[GIVEN DATA]

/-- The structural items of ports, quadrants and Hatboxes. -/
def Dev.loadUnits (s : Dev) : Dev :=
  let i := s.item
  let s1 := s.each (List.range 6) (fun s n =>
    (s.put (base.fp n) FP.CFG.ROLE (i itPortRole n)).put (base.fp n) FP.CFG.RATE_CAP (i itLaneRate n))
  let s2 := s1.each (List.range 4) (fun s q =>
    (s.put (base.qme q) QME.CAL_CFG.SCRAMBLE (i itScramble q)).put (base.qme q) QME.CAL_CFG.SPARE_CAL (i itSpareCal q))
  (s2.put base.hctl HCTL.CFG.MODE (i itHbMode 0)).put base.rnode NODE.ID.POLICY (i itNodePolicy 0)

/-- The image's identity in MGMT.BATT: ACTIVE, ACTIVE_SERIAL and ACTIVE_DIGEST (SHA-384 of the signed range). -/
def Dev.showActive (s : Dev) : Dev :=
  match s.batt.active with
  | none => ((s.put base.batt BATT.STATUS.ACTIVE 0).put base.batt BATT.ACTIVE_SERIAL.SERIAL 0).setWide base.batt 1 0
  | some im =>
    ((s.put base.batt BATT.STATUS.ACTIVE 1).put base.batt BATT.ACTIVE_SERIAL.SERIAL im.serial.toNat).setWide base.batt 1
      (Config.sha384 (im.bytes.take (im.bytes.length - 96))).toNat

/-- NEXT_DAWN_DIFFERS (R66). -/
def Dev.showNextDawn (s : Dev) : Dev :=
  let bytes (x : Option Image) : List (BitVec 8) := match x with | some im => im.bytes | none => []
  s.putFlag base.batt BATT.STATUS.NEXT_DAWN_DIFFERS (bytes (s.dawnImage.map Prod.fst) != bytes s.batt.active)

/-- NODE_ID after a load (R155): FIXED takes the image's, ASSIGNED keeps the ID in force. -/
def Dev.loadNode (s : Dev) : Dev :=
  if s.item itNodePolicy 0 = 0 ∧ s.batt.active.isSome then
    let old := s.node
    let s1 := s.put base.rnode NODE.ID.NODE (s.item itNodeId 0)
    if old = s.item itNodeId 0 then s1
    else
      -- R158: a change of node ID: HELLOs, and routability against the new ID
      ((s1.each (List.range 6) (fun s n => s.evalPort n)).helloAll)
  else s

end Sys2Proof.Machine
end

[/GIVEN DATA]

TASK DESCRIPTION = Please return each line of the data above in which the word "match" occurs.

EXERCISE OUTPUT =
  match s.batt.active with
  let bytes (x : Option Image) : List (BitVec 8) := match x with | some im => im.bytes | none => []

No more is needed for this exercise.